Now suppose the equation $x^{2} - Dy^{2} = -4$ has solutions, let (x ₁, y ₁) be the minimal positive solution, and define x _n, y _n by the equation $x_{n} + y_{n}\sqrt{D} = [(x_{1} + y_{1}\sqrt{D})^{n}]/(2^{n-1})$. Then if n is odd, (x _n, y _n) is a solution to the equation $x^{2} - Dy^{2} = -4$, and if n is even then (x _n, y _n) is a solution to the equation $x^{2} - Dy^{2} = 4$. All positive solutions to these two equations are so generated. The pair (x _n, y _n) in (4.4.2) also alternately generates solutions to the + 4 and − 4 equation.

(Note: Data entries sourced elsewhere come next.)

def scanField (code : Nat) : Option FieldSpec :=
  match code with
  | 0x0001 => some (rwField 3 false 0 5 1 anyValue)  -- disp.scan.mode (R270)
  | 0x0002 => some (rwField 1 false 0 1 0 anyValue)  -- disp.scan.timing (R270)
  | 0x0003 => some (rwField 14 false 0 16383 0 anyValue)  -- disp.scan.vrr_max (R270)
  | 0x0004 => some (rwField 4 false 0 8 0 anyValue)  -- disp.scan.l0_source (R270)
  | 0x0005 => some (rwField 2 false 0 2 0 anyValue)  -- disp.scan.l0_format (R270)
  | 0x0006 => some (rwField 12 false 64 3840 1024 (fun v => v % 2 == 0))  -- disp.scan.l0_width (R270)
  | 0x0007 => some (rwField 12 false 64 2160 512 (fun v => v % 2 == 0))  -- disp.scan.l0_height (R270)
  | 0x0008 => some (rwField 14 false 64 16320 1024 (fun v => v % 64 == 0))  -- disp.scan.l0_stride (R270)
  | 0x0009 => some (rwField 12 false 0 3839 0 anyValue)  -- disp.scan.l0_x (R270)
  | 0x000A => some (rwField 12 false 0 2159 0 anyValue)  -- disp.scan.l0_y (R270)
  | 0x000B => some (rwField 3 false 1 4 1 anyValue)  -- disp.scan.l0_hscale (R270)
  | 0x000C => some (rwField 3 false 1 4 1 anyValue)  -- disp.scan.l0_vscale (R270)
  | 0x0010 => some (rwField 2 false 0 2 0 anyValue)  -- disp.scan.l1_format (R270)
  | 0x0011 => some (rwField 12 false 64 3840 1920 (fun v => v % 2 == 0))  -- disp.scan.l1_width (R270)
  | 0x0012 => some (rwField 12 false 64 2160 1080 (fun v => v % 2 == 0))  -- disp.scan.l1_height (R270)
  | 0x0013 => some (rwField 14 false 64 16320 1920 (fun v => v % 64 == 0))  -- disp.scan.l1_stride (R270)
  | 0x0014 => some (rwField 12 false 0 3839 0 anyValue)  -- disp.scan.l1_x (R270)
  | 0x0015 => some (rwField 12 false 0 2159 0 anyValue)  -- disp.scan.l1_y (R270)
  | 0x0020 => some (rwField 24 false 0 16777215 8421392 (fun v => bgOk v.toNat))  -- disp.scan.bg (R270)
  | 0x0030 => some (roField 64 false)  -- disp.scan.frame_count (R270)
  | 0x0031 => some (roField 32 false)  -- disp.scan.underflow_lines (R270)
  | _ => none

def dpField (code : Nat) : Option FieldSpec :=
  match code with
  | 0x0001 => some (rwField 1 false 0 1 1 anyValue)  -- disp.dpn.enable (R270)
  | 0x0002 => some (rwField 1 false 0 1 0 anyValue)  -- disp.dpn.pixfmt (R270)
  | 0x0003 => some (rwField 2 false 0 3 3 anyValue)  -- disp.dpn.max_rate (R270)
  | 0x0004 => some (rwField 1 false 0 1 1 anyValue)  -- disp.dpn.ssc (R270)
  | 0x0020 => some (roField 16 false)  -- disp.dpn.status (R270)
  | _ => none

def streamField (code : Nat) : Option FieldSpec :=
  if 0x0100 ≤ code ∧ code < 0x0120 then some (rwField 32 false 0 0xFFFFFFFF 0 anyValue)  -- stream.n.sub_j (R287)
  else   match code with
  | 0x0001 => some (rwField 1 false 0 1 0 anyValue)  -- stream.n.enable (R287)
  | 0x0002 => some (rwField 1 false 0 1 0 anyValue)  -- stream.n.policy (R287)
  | 0x0003 => some (rwField 2 false 0 3 1 anyValue)  -- stream.n.consumers (R287)
  | 0x0004 => some (rwField 4 false 0 12 1 anyValue)  -- stream.n.epoch_rec (R287)
  | 0x0005 => some (rwField 12 false 0 4095 16 anyValue)  -- stream.n.event_rate (R287)
  | 0x0006 => some (rwField 52 false 0 4503599627370495 0 (fun v => v == 0 || (v % 64 == 0 && v ≥ 0x8000000000000)))  -- stream.n.state_addr (R287)
  | 0x0020 => some (roField 6 false)  -- stream.n.ring_log2 (R287)
  | 0x0021 => some (roField 52 false)  -- stream.n.ring_base (R287)
  | 0x0022 => some (roField 64 false)  -- stream.n.write_offset (R287)
  | 0x0023 => some (roField 64 false)  -- stream.n.next_seq (R287)
  | 0x0024 => some (roField 32 false)  -- stream.n.dropped (R287)
  | _ => none

def xferField (code : Nat) : Option FieldSpec :=
  match code with
  | 0x0001 => some (rwField 1 false 0 1 0 anyValue)  -- xfer.chN.enable (R323)
  | 0x0002 => some (rwField 4 false 1 15 1 anyValue)  -- xfer.chN.weight (R323)
  | 0x0003 => some (rwField 4 false 6 12 12 anyValue)  -- xfer.chN.max_burst (R323)
  | 0x0004 => some (rwField 16 false 0 65535 0 anyValue)  -- xfer.chN.poll_us (R323)
  | 0x0005 => some (rwField 32 false 0 4294967295 0 anyValue)  -- xfer.chN.req_timeout_us (R323)
  | 0x0010 => some (rwField 2 false 0 3 0 anyValue)  -- xfer.chN.line_src (R323)
  | 0x0011 => some (rwField 8 false 0 255 0 anyValue)  -- xfer.chN.line_inst (R323)
  | 0x0012 => some (rwField 6 false 6 39 20 anyValue)  -- xfer.chN.line_thr (R323)
  | 0x0020 => some (roField 3 false)  -- xfer.chN.state (R323)
  | 0x0021 => some (roField 52 false)  -- xfer.chN.desc_addr (R323)
  | 0x0022 => some (roField 64 false)  -- xfer.chN.bytes_total (R323)
  | _ => none

def recMainField (code : Nat) : Option FieldSpec :=
  match code with
  | 0x0001 => some (rwField 16 false 10 10000 100 anyValue)  -- rec.main.checkpoint_ms (R341)
  | 0x0002 => some (rwField 16 false 10 60000 2000 anyValue)  -- rec.main.cmd_timeout_ms (R341)
  | 0x0003 => some (rwField 8 false 50 254 95 anyValue)  -- rec.main.wear_retire (R341)
  | _ => none

def recPortField (code : Nat) : Option FieldSpec :=
  match code with
  | 0x0001 => some (rwField 2 false 0 3 0 anyValue)  -- rec.portN.width (R341)
  | 0x0002 => some (rwField 2 false 0 3 3 anyValue)  -- rec.portN.max_gen (R341)
  | 0x0003 => some (rwField 17 false 0 112000 0 anyValue)  -- rec.portN.write_limit (R341)
  | 0x0004 => some (rwField 32 false 1 4294967294 1 anyValue)  -- rec.portN.nsid (R341)
  | 0x0020 => some (roField 16 false)  -- rec.portN.status (R341)
  | 0x0021 => some (roField 8 false)  -- rec.portN.pct_used (R341)
  | 0x0022 => some (roField 8 false)  -- rec.portN.critical (R341)
  | 0x0023 => some (roField 64 false)  -- rec.portN.capacity (R341)
  | _ => none

def genField (code : Nat) : Option FieldSpec :=
  match code with
  | 0x0001 => some (rwField 1 false 0 1 0 anyValue)  -- gen.gX.enable (R369)
  | 0x0002 => some (rwField 1 false 0 1 0 anyValue)  -- gen.gX.seq_store (R369)
  | 0x0003 => some (rwField 12 false 0 4095 0 anyValue)  -- gen.gX.ring_first (R369)
  | 0x0004 => some (rwField 12 false 0 4095 0 (fun v => v == 0 || v ≥ 2))  -- gen.gX.ring_len (R369)
  | 0x0005 => some (rwField 16 false 1 65535 256 anyValue)  -- gen.gX.mk_width (R369)
  | 0x0006 => some (rwField 10 false 0 1023 0 anyValue)  -- gen.gX.delay (R369)
  | 0x0007 => some (rwField 8 false 0 255 0 anyValue)  -- gen.gX.fine_delay (R369)
  | 0x0020 => some (roField 2 false)  -- gen.gX.state (R369)
  | 0x0021 => some (roField 32 false)  -- gen.gX.underrun_granules (R369)
  | 0x0022 => some (roField 32 false)  -- gen.gX.underruns (R369)
  | 0x0023 => some (roField 32 false)  -- gen.gX.locked_writes (R369)
  | 0x0024 => some (roField 12 false)  -- gen.gX.ring_committed (R369)
  | 0x0008 => some (rwField 8 false 0 255 0 anyValue)  -- gen.gX.mk_0.delay (R369)
  | 0x0009 => some (rwField 8 false 0 255 0 anyValue)  -- gen.gX.mk_1.delay (R369)
  | 0x000A => some (rwField 8 false 0 255 0 anyValue)  -- gen.gX.mk_2.delay (R369)
  | 0x000B => some (rwField 8 false 0 255 0 anyValue)  -- gen.gX.mk_3.delay (R369)
  | 0x000C => some (rwField 1 false 0 1 0 anyValue)  -- gen.gX.mk_0.polarity (R369)
  | 0x000D => some (rwField 1 false 0 1 0 anyValue)  -- gen.gX.mk_1.polarity (R369)
  | 0x000E => some (rwField 1 false 0 1 0 anyValue)  -- gen.gX.mk_2.polarity (R369)
  | 0x000F => some (rwField 1 false 0 1 0 anyValue)  -- gen.gX.mk_3.polarity (R369)
  | _ => none

def coreField (code : Nat) : Option FieldSpec :=
  match code with
  | 0x0001 => some (rwField 32 false 0 4294967295 0 (fun v => v == 0 || v ≥ 1024))  -- reed.coreN.wdog (R412)
  | 0x0020 => some (roField 3 false)  -- reed.coreN.state (R412)
  | 0x0021 => some (roField 64 false)  -- reed.coreN.cycles_busy (R412)
  | 0x0022 => some (roField 64 false)  -- reed.coreN.batches (R412)
  | 0x0010 => some (rwField 52 false 0 4503599627370495 0 (fun v => v % 64 == 0))  -- reed.coreN.win_0.base (R412)
  | 0x0011 => some (rwField 52 false 0 4503599627370495 0 (fun v => v % 64 == 0))  -- reed.coreN.win_1.base (R412)
  | 0x0012 => some (rwField 52 false 0 4503599627370495 0 (fun v => v % 64 == 0))  -- reed.coreN.win_2.base (R412)
  | 0x0013 => some (rwField 52 false 0 4503599627370495 0 (fun v => v % 64 == 0))  -- reed.coreN.win_3.base (R412)
  | 0x0014 => some (rwField 33 false 0 4294967296 0 (fun v => v % 64 == 0))  -- reed.coreN.win_0.size (R412)
  | 0x0015 => some (rwField 33 false 0 4294967296 0 (fun v => v % 64 == 0))  -- reed.coreN.win_1.size (R412)
  | 0x0016 => some (rwField 33 false 0 4294967296 0 (fun v => v % 64 == 0))  -- reed.coreN.win_2.size (R412)
  | 0x0017 => some (rwField 33 false 0 4294967296 0 (fun v => v % 64 == 0))  -- reed.coreN.win_3.size (R412)
  | 0x0018 => some (rwField 2 false 0 3 0 anyValue)  -- reed.coreN.win_0.perm (R412)
  | 0x0019 => some (rwField 2 false 0 3 0 anyValue)  -- reed.coreN.win_1.perm (R412)
  | 0x001A => some (rwField 2 false 0 3 0 anyValue)  -- reed.coreN.win_2.perm (R412)
  | 0x001B => some (rwField 2 false 0 3 0 anyValue)  -- reed.coreN.win_3.perm (R412)
  | _ => none

def clusterField (code : Nat) : Option FieldSpec :=
  match code with
  | 0x0001 => some (rwField 1 false 0 1 0 anyValue)  -- reed.clusterN.enable (R412)
  | 0x0020 => some (roField 32 false)  -- reed.clusterN.dropped (R412)
  | _ => none

def yardCtlField (code : Nat) : Option FieldSpec :=
  match code with
  | 0x0001 => some (rwField 2 false 0 3 0 anyValue)  -- yard.ctl.speed (R478)
  | 0x0002 => some (rwField 1 false 0 1 1 anyValue)  -- yard.ctl.scrub_enable (R478)
  | 0x0003 => some (rwField 20 false 600 604800 86400 anyValue)  -- yard.ctl.scrub_pass_s (R478)
  | 0x0004 => some (rwField 1 false 0 1 0 anyValue)  -- yard.ctl.refresh_mode (R478)
  | 0x0005 => some (rwField 16 false 1 65535 64 anyValue)  -- yard.ctl.ce_threshold (R478)
  | 0x0010 => some (rwField 16 false 1 65535 20 anyValue)  -- yard.ctl.age_1 (R478)
  | 0x0011 => some (rwField 16 false 1 65535 100 anyValue)  -- yard.ctl.age_2 (R478)
  | 0x0012 => some (rwField 16 false 1 65535 2000 anyValue)  -- yard.ctl.age_3 (R478)
  | _ => none

def yardChField (code : Nat) : Option FieldSpec :=
  match code with
  | 0x0020 => some (roField 16 false)  -- yard.chN.status (R478)
  | 0x0021 => some (roField 64 false)  -- yard.chN.capacity (R478)
  | 0x0022 => some (roField 32 false)  -- yard.chN.ce_count (R478)
  | 0x0023 => some (roField 32 false)  -- yard.chN.ue_count (R478)
  | 0x0024 => some (roField 32 false)  -- yard.chN.ca_replays (R478)
  | 0x0025 => some (roField 16 true)  -- yard.chN.temp (R478)
  | 0x0026 => some (roField 64 false)  -- yard.chN.last_ue (R478)
  | _ => none

def groupField (code : Nat) : Option FieldSpec :=
  match code with
  | 0x0001 => some (rwField 5 false 16 26 20 anyValue)  -- group.dev.epoch_exp (R511)
  | 0x0002 => some (rwField 1 false 0 1 0 anyValue)  -- group.dev.sync_mode (R511)
  | 0x0003 => some (rwField 2 false 0 2 0 anyValue)  -- group.dev.sync_out (R511)
  | 0x0004 => some (rwField 20 true (-524288) 524287 0 anyValue)  -- group.dev.sync_trace (R511)
  | 0x0005 => some (rwField 24 false 1 16777215 131072 anyValue)  -- group.dev.bus_delay (R511)
  | 0x0006 => some (rwField 32 false 0 4294967295 65536 anyValue)  -- group.dev.bus_horizon (R511)
  | 0x0007 => some (rwField 16 false 1 65535 256 anyValue)  -- group.dev.bus_hold (R511)
  | 0x0008 => some (rwField 8 false 0 255 0 anyValue)  -- group.dev.bus_enable (R511)
  | 0x0009 => some (rwField 10 false 5 1000 20 anyValue)  -- group.dev.pair_match_us (R511)
  | 0x000A => some (rwField 8 false 10 255 50 anyValue)  -- group.dev.pair_lead_us (R511)
  | 0x0020 => some (roField 3 false)  -- group.dev.id (R511)
  | 0x0021 => some (roField 8 false)  -- group.dev.members (R511)
  | 0x0022 => some (roField 2 false)  -- group.dev.pair_role (R511)
  | 0x0023 => some (roField 8 false)  -- group.dev.pair_status (R511)
  | 0x0024 => some (roField 32 true)  -- group.dev.sync_skew (R511)
  | 0x0025 => some (roField 32 false)  -- group.dev.bus_transit_max (R511)
  | 0x0026 => some (roField 32 false)  -- group.dev.bus_late (R511)
  | 0x0027 => some (roField 32 false)  -- group.dev.frames_unroutable (R511)
  | 0x0030 => some (roField 16 false)  -- group.dev.port_0 (R511)
  | 0x0031 => some (roField 16 false)  -- group.dev.port_1 (R511)
  | 0x0032 => some (roField 16 false)  -- group.dev.port_2 (R511)
  | 0x0033 => some (roField 16 false)  -- group.dev.port_3 (R511)
  | _ => none

def powerField (code : Nat) : Option FieldSpec :=
  match code with
  | 0x0001 => some (rwField 10 false 1 1000 10 anyValue)  -- power.dev.tele_period_ms (R539)
  | 0x0002 => some (rwField 3 false 0 7 3 anyValue)  -- power.dev.tele_sections (R539)
  | 0x0003 => some (rwField 8 false 1 255 10 anyValue)  -- power.dev.tele_stall_div (R539)
  | 0x0004 => some (rwField 7 false 80 105 100 anyValue)  -- power.dev.tj_throttle (R539)
  | 0x0005 => some (rwField 1 false 0 1 0 anyValue)  -- power.dev.pmbus_fast (R539)
  | 0x0006 => some (rwField 3 false 0 6 0 anyValue)  -- power.dev.sleep_tele_log2 (R539)
  | 0x0020 => some (roField 2 false)  -- power.dev.state (R539)
  | 0x0021 => some (roField 32 false)  -- power.dev.domains (R539)
  | 0x0022 => some (roField 8 false)  -- power.dev.cap_w (R539)
  | 0x0023 => some (roField 3 false)  -- power.dev.throttle_level (R539)
  | 0x0024 => some (roField 32 false)  -- power.dev.power_mw (R539)
  | 0x0025 => some (roField 16 false)  -- power.dev.vdd_core_mv (R539)
  | 0x0026 => some (roField 1 false)  -- power.dev.ext_seq (R539)
  | 0x0027 => some (roField 64 false)  -- power.dev.throttle_ms (R539)
  | 0x0028 => some (roField 32 false)  -- power.dev.sleep_count (R539)
  | _ => none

The set of solutions can be summarized as follows.

Theorem 4.4.1.

Let (x ₁ ,y ₁ ) be the minimal positive solution to $x^{2} - Dy^{2} = \pm 4$ . Then for any solution to $x^{2} - Dy^{2} = \pm 4$ , there is a choice of signs + and −, and an integer n such that

$$\displaystyle{ \frac{1} {2}(x + y\sqrt{D}) = \pm \left (\frac{x_{1} + y_{1}\sqrt{D}} {2} \right )^{n}. }$$

(4.4.7)

In some ways, the equation $x^{2} - Dy^{2} = \pm 4$ is more fundamental than the equation $x^{2} - Dy^{2} = \pm 1$. The numbers 1 and 4 are the only N’s so that, for any D, if you know the minimal positive solution to the equation $x^{2} - Dy^{2} = \pm N$, you can generate all solutions, and you can do this without solving any other Pell’s equation. Also, if you know the minimal positive solution to $x^{2} - Dy^{2} = \pm 4$, you can generate all the solutions to $x^{2} - Dy^{2} = \pm 1$. But the converse does not hold. The best that can be said as a converse is that for D not 5 or 12, the solutions to the equation $x^{2} - Dy^{2} = \pm 4$ can be derived from the intermediate steps when the PQa algorithm is used to solve the equation $x^{2} - Dy^{2} = \pm 1$.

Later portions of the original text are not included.